Implement an Automated Release Pipeline

Rather than manually triggering city releases, I would build an automated pipeline:

// In a scheduled task function
export async function scheduledCityRelease() {
  // Load current cities data
  const citiesData = await loadCitiesData()

  // Find eligible cities
  const eligibleCities = citiesData
    .filter((city) => city.status === 'pending')
    .slice(0, BATCH_SIZE)

  // Process in parallel
  const processedCities = await pMap(
    eligibleCities,
    async (city) => {
      const nearbyLessons = await getNearbyLessons(city)
      if (hasSufficientNearbyContent(nearbyLessons)) {
        return {
          ...city,
          status: 'released',
          releaseDate: new Date().toISOString(),
          nearbyLessons,
        }
      }
      return {
        ...city,
        status: 'excluded',
        nearbyLessons,
      }
    },
    { concurrency: CONCURRENCY_LIMIT },
  )

  // Update cities data and save
  await updateCitiesData(processedCities)

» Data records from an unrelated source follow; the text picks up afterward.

/-- One value for each zone position of a tube. -/
structure PerZone (α : Type) where
  z1 : α
  z2 : α
  z3 : α
  z4 : α
  z5 : α
deriving DecidableEq, Repr

/-- One value for each gas line (or header). -/
structure PerLine (α : Type) where
  n2 : α
  o2 : α
  h2 : α
  aux : α
deriving DecidableEq, Repr

/-- One value for each power class (R77). -/
structure PerClass (α : Type) where
  soak : α
  ramp : α
  other : α
deriving DecidableEq, Repr

/-- A set of four flows in sccm. -/
abbrev Flows := PerLine Nat

/-! ### Enumerations (R167) -/

/-- The run states of a tube (R1). -/
inductive RunState where
  | offline | idle | running | holding | aborting | safe
deriving DecidableEq, Repr

/-- The end conditions of a step (R15). -/
inductive EndCond where
  | time | temp | boat | gas | all
deriving DecidableEq, Repr

/-- The two step lists of a recipe. -/
inductive ListSel where
  | main | tail
deriving DecidableEq, Repr

/-- The action of a policy record (R139). -/
inductive PolicyAction where
  | advisory | hold | abort | safe
deriving DecidableEq, Repr

/-- The action applied to a detection (R141). -/
inductive Applied where
  | none | advisory | hold | abort | safe | escalated
deriving DecidableEq, Repr

/-- The cause of a TUBE_STATE notice (R7). -/
inductive Cause where
  | commission | run | hold | resume | abort | safeStop | recover
  | fault (kind : FaultKind)
  | listEnd
deriving DecidableEq, Repr

/-- The results of a run (R18). -/
inductive RunResult where
  | completed | aborted | stoppedSafe
deriving DecidableEq, Repr

/-- The atmosphere classes (R101). -/
inductive AtmClass where
  | inert | oxidizing | doping | steam
deriving DecidableEq, Repr

/-- The atmosphere states (R102). -/
inductive AtmState where
  | stable | waitHeader | purge | preflow | ignite | lit | extinguish | safeFlow
deriving DecidableEq, Repr

/-- The phases a change waiting at the arbiter may lead to (R102). -/
inductive Phase where
  | stable | purge | preflow | ignite | lit
deriving DecidableEq, Repr

/-- Where the change that a tube in WAIT_HEADER waits for was made, which R116 tells apart. -/
inductive WaitOrigin where
  | stable | extinguish | purgeDone | purgeSuperseded
deriving DecidableEq, Repr

/-- The boat states (R121). -/
inductive BoatState where
  | ready | waitCond | shutterOpening | travel | settle | shutterClosing | paused | stalled
deriving DecidableEq, Repr

/-- The shutter states (R122). -/
inductive ShutterState where
  | closed | opening | opened | closing
deriving DecidableEq, Repr

/-- The direction of the loader's speed command (R127). -/
inductive Direction where
  | inward | outward
deriving DecidableEq, Repr

/-- The heater inhibit of a tube, with its cause (R47). -/
inductive Inhibit where
  | clear | idle | fault
deriving DecidableEq, Repr

/-- The power classes 3 SOAK, 2 RAMP and 1 OTHER (R77). -/
inductive PowerClass where
  | soak | ramp | other
deriving DecidableEq, Repr

/-- A held thermocouple sample (R46). -/
inductive Sample where
  | absent
  | isOpen
  | temp (t : Nat)
deriving DecidableEq, Repr

/-- The next expected position of a load (R33). -/
inductive Position where
  | step (list : ListSel) (index : Nat)
  | complete
deriving DecidableEq, Repr

/-- The state of a tube's configuration record (R172). -/
inductive TubeStatus where
  | unconfigured | fitted | notFitted
deriving DecidableEq, Repr

/-- The states of the receive assembler (R157). -/
inductive AsmState where
  | hunting | length | body | check
deriving DecidableEq, Repr

/-! ### Run controller (R1) -/

/-- The ramp parameters a run controller hands to its thermal block (R4). -/
structure RampParams where
  rate : Nat
  band : Nat
  holdback : Nat
  lockstep : Bool
deriving DecidableEq, Repr

/-- The run record of a tube (R1). -/
structure RunRec where
  state : RunState
  recipe : Option (Fin 16)
  list : ListSel
  step : Nat
  timer : Nat
  timeoutRaised : Bool
  holdHost : Bool
  holdFault : Bool
  mask : Nat
  bank : Fin 8
  params : RampParams
  tempView : Bool
  boatView : Bool
  gasView : Bool
  startStamp : Nat
deriving DecidableEq, Repr

/-! ### Recipe store (R30 to R33) -/

/-- A stored step record (R32). -/
structure Step where
  endCond : EndCond
  duration : Nat
  targets : Option (List Nat)
  rate : Option Nat
  band : Option Nat
  holdback : Option Nat
  lockstep : Option Bool
  flows : PerLine (Option Nat)
  move : Option (Nat × Nat)
  bank : Option (Fin 8)
  mask : Option Nat
deriving DecidableEq, Repr

/-- The fields of a slot in LOADING (`closed = false`) or CLOSED (R30). The stored counts are the lengths of the
two step lists. -/
structure Recipe where
  closed : Bool
  name : List Byte
  owner : Nat
  resident : Bool
  zoneCount : Nat
  mainCount : Nat
  tailCount : Nat
  main : List Step
  tail : List Step
  inUse : Nat
deriving DecidableEq, Repr

/-- The open load context (R33). -/
structure LoadCtx where
  slot : Fin 16
  mainCount : Nat
  tailCount : Nat
  next : Position
  storedMain : Nat
  storedTail : Nat
deriving DecidableEq, Repr

/-- The recipe store: an EMPTY slot is `none` (R30, R31, R33). -/
structure Store where
  slots : Vector (Option Recipe) 16
  reserved : Nat
  load : Option LoadCtx
deriving DecidableEq, Repr

/-! ### Thermal blocks and tuning banks (R46, R47, R66) -/

/-- A zone record of a thermal block (R46). -/
structure ZoneRec where
  setpoint : Nat
  origin : Nat
  target : Nat
  remainder : Nat
  complete : Bool
  integral : Nat
  profile : Sample
  spike : Sample
  demand : Nat
  tcOpen : Bool
  overtemp : Bool
  disagree : Bool
  deviation : Bool
deriving DecidableEq, Repr

/-- The tube record of a thermal block (R47) with its zone records. -/
structure ThermalRec where
  runState : RunState
  params : RampParams
  counter : Nat
  stalled : Bool
  inhibit : Inhibit
  zones : PerZone ZoneRec
deriving DecidableEq, Repr

/-- The constants of one zone position of a tuning bank (R66). -/
structure Tuning where
  kp : Nat
  ki : Nat
  lmax : Nat
deriving DecidableEq, Repr

/-! ### Power allocator (R71, R72) -/

/-- The result of the latest pass for one power class (R71). -/
structure ClassResult where
  demand : Nat
  granted : Nat
  short : Bool
deriving DecidableEq, Repr

/-- A zone record of the allocator (R72). -/
structure AllocZone where
  part : Bool
  cls : PowerClass
  watts : Nat
  grant : Nat
  starved : Bool
  firing : Nat
  timer : Nat
  starvedCond : Bool
deriving DecidableEq, Repr

/-- The allocator's bank record and zone records. The shed budget is held once, in the configuration (R174). -/
structure Alloc where
  budget : Option Nat
  shed : Bool
  shedActive : Bool
  pointers : PerClass Nat
  effective : Nat
  results : PerClass ClassResult
  zones : PerTube (PerZone AllocZone)
deriving DecidableEq, Repr

/-! ### Gas supply arbiter (R85, R88, R90) -/

/-- A line record (R85). `valve` is true while open. -/
structure LineRec where
  command : Nat
  valve : Bool
  readback : Option Nat
  age : Nat
  devRun : Nat
  raised : Bool
  deviation : Bool
deriving DecidableEq, Repr

/-- An entry of the gas wait queue (R90). -/
structure GasEntry where
  tube : Tube
  flows : Flows
  age : Nat
  timedOut : Bool
deriving DecidableEq, Repr

/-- The arbiter's records. The header limits and the header wait timeout are held once, in the configuration (R174). -/
structure Gas where
  granted : PerTube Flows
  safety : PerTube Bool
  queue : List GasEntry
  lines : PerTube (PerLine LineRec)
deriving DecidableEq, Repr

/-! ### Atmosphere controllers (R102) -/

/-- The record of an atmosphere controller (R102). `waitOrigin` tells where a change waiting in WAIT_HEADER was made
(R116), and `runRequest` holds the run controller's latest request after the ratio clamp, with which its gas view
compares (R102, R117). -/
structure AtmRec where
  state : AtmState
  cls : AtmClass
  requested : Flows
  target : Flows
  targetClass : AtmClass
  fallback : Bool
  inForce : Flows
  awaited : Option Phase
  waitOrigin : WaitOrigin
  runRequest : Flows
  purgeOrigin : AtmClass
  purged : Bool
  purgeTarget : Nat
  purgeVolume : Nat
  purgeRemainder : Nat
  purgeTimer : Nat
  purgeLimit : Nat
  incomplete : Bool
  phaseTimer : Nat
  igniter : Bool
  flame : Bool
  safeHold : Bool
deriving DecidableEq, Repr

/-! ### Boat blocks (R121, R122) -/

/-- The boat record and shutter record of a tube, with the speed command as driven (R127, R137). -/
structure BoatRec where
  state : BoatState
  pos : Option Nat
  measured : Option Nat
  target : Option Nat
  stepSpeed : Nat
  failed : Bool
  remainder : Nat
  effSpeed : Nat
  pauseHold : Bool
  pauseN2 : Bool
  phaseTimer : Nat
  closePending : Bool
  holdFlag : Bool
  speedTable : List (Nat × Nat)
  speedCmd : Nat
  direction : Direction
  shutter : ShutterState
  openLimit : Bool
  closedLimit : Bool
deriving DecidableEq, Repr

/-! ### Fault block (R139, R143, R146, R149, R151) -/

/-- A policy record (R139). -/
structure PolicyRec where
  enable : Bool
  level : Nat
  action : PolicyAction
deriving DecidableEq, Repr

/-- A status entry; its kind is its place in the tube's set (R143). -/
structure Entry where
  count : Nat
  acted : Bool
  stamp : Nat
deriving DecidableEq, Repr

/-- A fault log record (R151, R171). `place` is the zone number, or the line's code for the two gas kinds. -/
structure LogRec where
  seq : Nat
  stamp : Nat
  tube : Option Tube
  kind : FaultKind
  level : Nat
  action : Applied
  tubeState : Option RunState
  mask : Option Nat
  listStep : Option (ListSel × Nat)
  place : Option Nat
  measured : Option Nat
  limit : Option Nat
deriving DecidableEq, Repr

/-- The fault block. The conditions of the three bank lines follow from their levels in every state (R149). -/
structure Faults where
  policy : Vector PolicyRec 19
  entries : PerTube (Vector (Option Entry) 19)
  pointer : PerTube (Option FaultKind)
  hydrogen : Bool
  interlock : Bool
  exhaust : Bool
  log : List LogRec
  nextSeq : Nat
  /-- The MODEL's own count of the free values that LOG_SEQUENCE_WRAP took (log entry 36); the manual has no such field. -/
  wraps : Nat
deriving DecidableEq, Repr

/-! ### Configuration (R172 to R174) and time base (R176) -/

/-- The configuration record of one tube slot (R173). -/
structure TubeConfig where
  status : TubeStatus
  activeZones : Nat
  ratings : List Nat
  maxTemp : Nat
  elementLimit : Nat
  disagreeLimit : Nat
  deviationBand : Nat
  idleTemp : Nat
  idleRate : Nat
  scale : Flows
  idleN2 : Nat
  purgeN2 : Nat
  safetyN2 : Nat
  ratio : Nat
  ignitionH2 : Nat
  volume : Nat
  exchanges : Nat
  preflowTime : Nat
  ignitionTimeout : Nat
  postFlowTime : Nat
  travel : Nat
  boatN2Min : Nat
  stallLimit : Nat
  defaultBank : Fin 8
  starveLimit : Nat
deriving DecidableEq, Repr

/-- The bank record of the configuration (R174). -/
structure BankConfig where
  headers : Flows
  shedBudget : Nat
  waitTimeout : Nat
deriving DecidableEq, Repr

/-- The configuration with its lock state (R172). -/
structure Configuration where
  locked : Bool
  tubes : PerTube TubeConfig
  bank : BankConfig
deriving DecidableEq, Repr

  // Trigger page generation for newly released cities
  await generatePages(processedCities.filter((c) => c.status === 'released'))

  return processedCities
}

This automated approach would eliminate manual intervention and ensure consistent, regular releases.

Conclusion

The JSON-as-a-database approach proved to be the right solution for our needs at that stage. It gave us the flexibility to evolve our data model while maintaining type safety, versioning, and developer productivity.

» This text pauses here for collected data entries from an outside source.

-- ==== Sys2Proof/Machine/Configure.lean ====
section
/-! DEFINITION. Configuration and start-up (chapter 11): CONFIGURE_TUBE, CONFIGURE_BANK, COMMISSION, SET_CLOCK,
RESTART. -/

namespace Sys2Proof.Machine

/-- The checks of fields 3 to 29 of CONFIGURE_TUBE, in order (R173). -/
def tubeChecks (zones : Byte) (f : TubeFields) : List (Nat × Bool) :=
  let n2 := f.scaleN2.toNat
  [(3, within 3 5 zones.toNat),
   (4, f.ratings.length = zones.toNat && f.ratings.all fun b => within 1 250 b.toNat),
   (5, within 2000 13000 f.maxTemp.toNat),
   (6, within f.maxTemp.toNat 13500 f.elementLimit.toNat),
   (7, within 200 3000 f.disagreeLimit.toNat),
   (8, within 10 1000 f.deviationBand.toNat),
   (9, f.idleTemp.toNat = 0 || (within 2000 9000 f.idleTemp.toNat && f.idleTemp.toNat ≤ f.maxTemp.toNat)),
   (10, within 1 200 f.idleRate.toNat),
   (11, within 1 50000 n2),
   (12, f.scaleO2.toNat ≤ 30000),
   (13, f.scaleH2.toNat ≤ 20000),
   (14, f.scaleAux.toNat ≤ 5000),
   (15, f.idleN2.toNat ≤ n2),
   (16, within 1 n2 f.purgeN2.toNat),
   (17, f.safetyN2.toNat ≤ n2),
   (18, within 100 190 f.ratio.toNat),
   (19, if 0 < f.scaleH2.toNat then within 1 f.scaleH2.toNat f.ignitionH2.toNat else f.ignitionH2.toNat = 0),
   (20, within 10 400 f.volume.toNat),
   (21, within 1 10 f.exchanges.toNat),
   (22, within 3 60 f.preflowTime.toNat),
   (23, within 2 30 f.ignitionTimeout.toNat),
   (24, within 5 120 f.postFlowTime.toNat),
   (25, within 8000 24000 f.travel.toNat),
   (26, f.boatN2Min.toNat ≤ n2),
   (27, within 50 500 f.stallLimit.toNat),
   (28, f.defaultBank.toNat ≤ 7),
   (29, within 10 600 f.starveLimit.toNat)]

/-- The configuration record that a CONFIGURE_TUBE with fitted yes writes (R173). -/
def tubeRecord (zones : Byte) (f : TubeFields) : TubeConfig :=
  { status := .fitted, activeZones := zones.toNat, ratings := f.ratings.map BitVec.toNat, maxTemp := f.maxTemp.toNat,
    elementLimit := f.elementLimit.toNat, disagreeLimit := f.disagreeLimit.toNat,
    deviationBand := f.deviationBand.toNat, idleTemp := f.idleTemp.toNat, idleRate := f.idleRate.toNat,
    scale := { n2 := f.scaleN2.toNat, o2 := f.scaleO2.toNat, h2 := f.scaleH2.toNat, aux := f.scaleAux.toNat },
    idleN2 := f.idleN2.toNat, purgeN2 := f.purgeN2.toNat, safetyN2 := f.safetyN2.toNat, ratio := f.ratio.toNat,
    ignitionH2 := f.ignitionH2.toNat, volume := f.volume.toNat, exchanges := f.exchanges.toNat,
    preflowTime := f.preflowTime.toNat, ignitionTimeout := f.ignitionTimeout.toNat,
    postFlowTime := f.postFlowTime.toNat, travel := f.travel.toNat, boatN2Min := f.boatN2Min.toNat,
    stallLimit := f.stallLimit.toNat, defaultBank := (bankOf f.defaultBank.toNat).getD 0,
    starveLimit := f.starveLimit.toNat }

/-- Fields 3 to 29 of a record as CONFIGURE_TUBE's reply carries them (R173). -/
def tubeRecordBytes (c : TubeConfig) : List Byte :=
  u8 c.activeZones ++ counted c.ratings u8 ++ u16 c.maxTemp ++ u16 c.elementLimit ++ u16 c.disagreeLimit ++
    u16 c.deviationBand ++ u16 c.idleTemp ++ u8 c.idleRate ++ flowBytes c.scale ++ u16 c.idleN2 ++ u16 c.purgeN2 ++
    u16 c.safetyN2 ++ u8 c.ratio ++ u16 c.ignitionH2 ++ u16 c.volume ++ u8 c.exchanges ++ u8 c.preflowTime ++
    u8 c.ignitionTimeout ++ u8 c.postFlowTime ++ u16 c.travel ++ u16 c.boatN2Min ++ u16 c.stallLimit ++
    u8 c.defaultBank.val ++ u16 c.starveLimit

/-- How many slots are UNCONFIGURED (R173). -/
def Configuration.unconfigured (c : Configuration) : Nat :=
  (Tube.list.filter fun t => (c.tubes.get t).status = .unconfigured).length

/-- Write a tube's configuration record; zone records above its active zones are at their reset values (R46, R172, log
entry 15). -/
def State.writeTubeConfig (s : State) (t : Tube) (c : TubeConfig) : State :=
  let th := s.thermal.get t
  let th := (Zone.list.drop c.activeZones).foldl (fun th z => th.setZone z .reset) th
  { s.setThermal t th with config := { s.config with tubes := s.config.tubes.set t c } }

/-- CONFIGURE_TUBE (R172, R173). -/
def State.configureTube (s : State) (tube fitted zones : Byte) (f : TubeFields) : State × Answer :=
  let done (t : Tube) (c : TubeConfig) : State × Answer :=
    let s := s.writeTubeConfig t c
    (s, .one (u8 t.number ++ u8 c.status.code ++ tubeRecordBytes c ++ u8 s.config.unconfigured))
  if s.config.locked then (s, .no .locked 0)
  else
    match tubeField tube, yesNo fitted with
    | none, _ => (s, .no .badField 1)
    | some _, none => (s, .no .badField 2)
    | some t, some false => done t { TubeConfig.reset with status := .notFitted }
    | some t, some true =>
      match firstFail (tubeChecks zones f) with
      | some n => (s, .no .badField n)
      | none => done t (tubeRecord zones f)

/-- CONFIGURE_BANK (R172, R174). -/
def State.configureBank (s : State) (n2 o2 h2 aux : Byte) (shed wait : Half) : State × Answer :=
  if s.config.locked then (s, .no .locked 0)
  else
    match firstFail [(1, n2.toNat = 0 || within 10 200 n2.toNat), (2, o2.toNat = 0 || within 5 100 o2.toNat),
        (3, h2.toNat = 0 || within 2 60 h2.toNat), (4, aux.toNat = 0 || within 1 10 aux.toNat),
        (5, shed.toNat ≤ 600), (6, wait.toNat = 0 || within 10 3600 wait.toNat)] with
    | some n => (s, .no .badField n)
    | none =>
      let b : BankConfig :=
        { headers := { n2 := n2.toNat, o2 := o2.toNat, h2 := h2.toNat, aux := aux.toNat }, shedBudget := shed.toNat,
          waitTimeout := wait.toNat }
      ({ s with config := { s.config with bank := b } },
        .one ([n2, o2, h2, aux] ++ u16 shed.toNat ++ u16 wait.toNat))

/-- The fitted tubes, in order. -/
def State.fittedTubes (s : State) : List Tube := Tube.list.filter fun t => (s.tubeConfig t).status = .fitted

/-- The taking of COMMISSION: lock, bring each fitted tube into service, raise the bank-line conditions present, then
SHED_ACTIVE where its line is asserted (R74, R149, R175). -/
def commissionStart (c : Ctx) : Ctx × List Task :=
  let c := c.put { c.s with config := { c.s.config with locked := true } }
  let shed := shedOnset c
  (shed.1,
    (c.s.fittedTubes.map fun t => .commissionTube t) ++
    (([.hydrogen, .interlock, .exhaust] : List BankLine).filter c.s.faults.lineCondition).map .bankDetect ++ shed.2)

/-- One event that a request begins: the notices of its effects wait for its reply (R161). -/
def State.serving (s : State) (first : Ctx → Ctx × List Task) : State :=
  (runTasks Config.cascadeBound (first (Ctx.start s true)).2 (first (Ctx.start s true)).1).s

/-- COMMISSION (R175). -/
def State.commission (s : State) : State × Answer :=
  if s.config.locked then (s, .no .locked 0)
  else if s.config.unconfigured ≠ 0 ∨ s.fittedTubes = [] then (s, .no .incomplete 0)
  else if s.alloc.budget = none then (s, .no .noBudget 0)
  else (s.serving commissionStart, .one (counted s.fittedTubes (fun t => u8 t.number) ++ u32 s.stamp))

/-- SET_CLOCK (R176). -/
def State.setClock (s : State) (offset : Quad) : State × Answer :=
  let s' := { s with time := { s.time with offset := offset.toNat } }
  (s', .one (u32 s.stamp ++ u32 s'.stamp))

/-- RESTART: refused while a tube holds a run; otherwise the link takes no further request (R177). -/
def State.restartRequest (s : State) : State × Answer :=
  if Tube.list.any fun t => (s.runState t).hasRun then (s, .no .wrongState 0)
  else (s.setLink { s.link with restarting := true }, .one [])

end Sys2Proof.Machine
end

What began as a simple data aggregation project taught me valuable lessons about balancing flexibility with structure, especially in early-stage products where requirements evolve rapidly. Sometimes, the "textbook" solution isn't the right one for your specific context and constraints.

This project reinforced my understanding that technical decisions are rarely just about the code itself—they're about finding the right balance between immediate needs and future flexibility. By prioritizing adaptability, we built a system that could evolve alongside our understanding of what data mattered most for our SEO strategy.

In the months that followed, our approach paid off as we saw organic traffic increase by 40%, validating both the technical implementation and the broader strategy.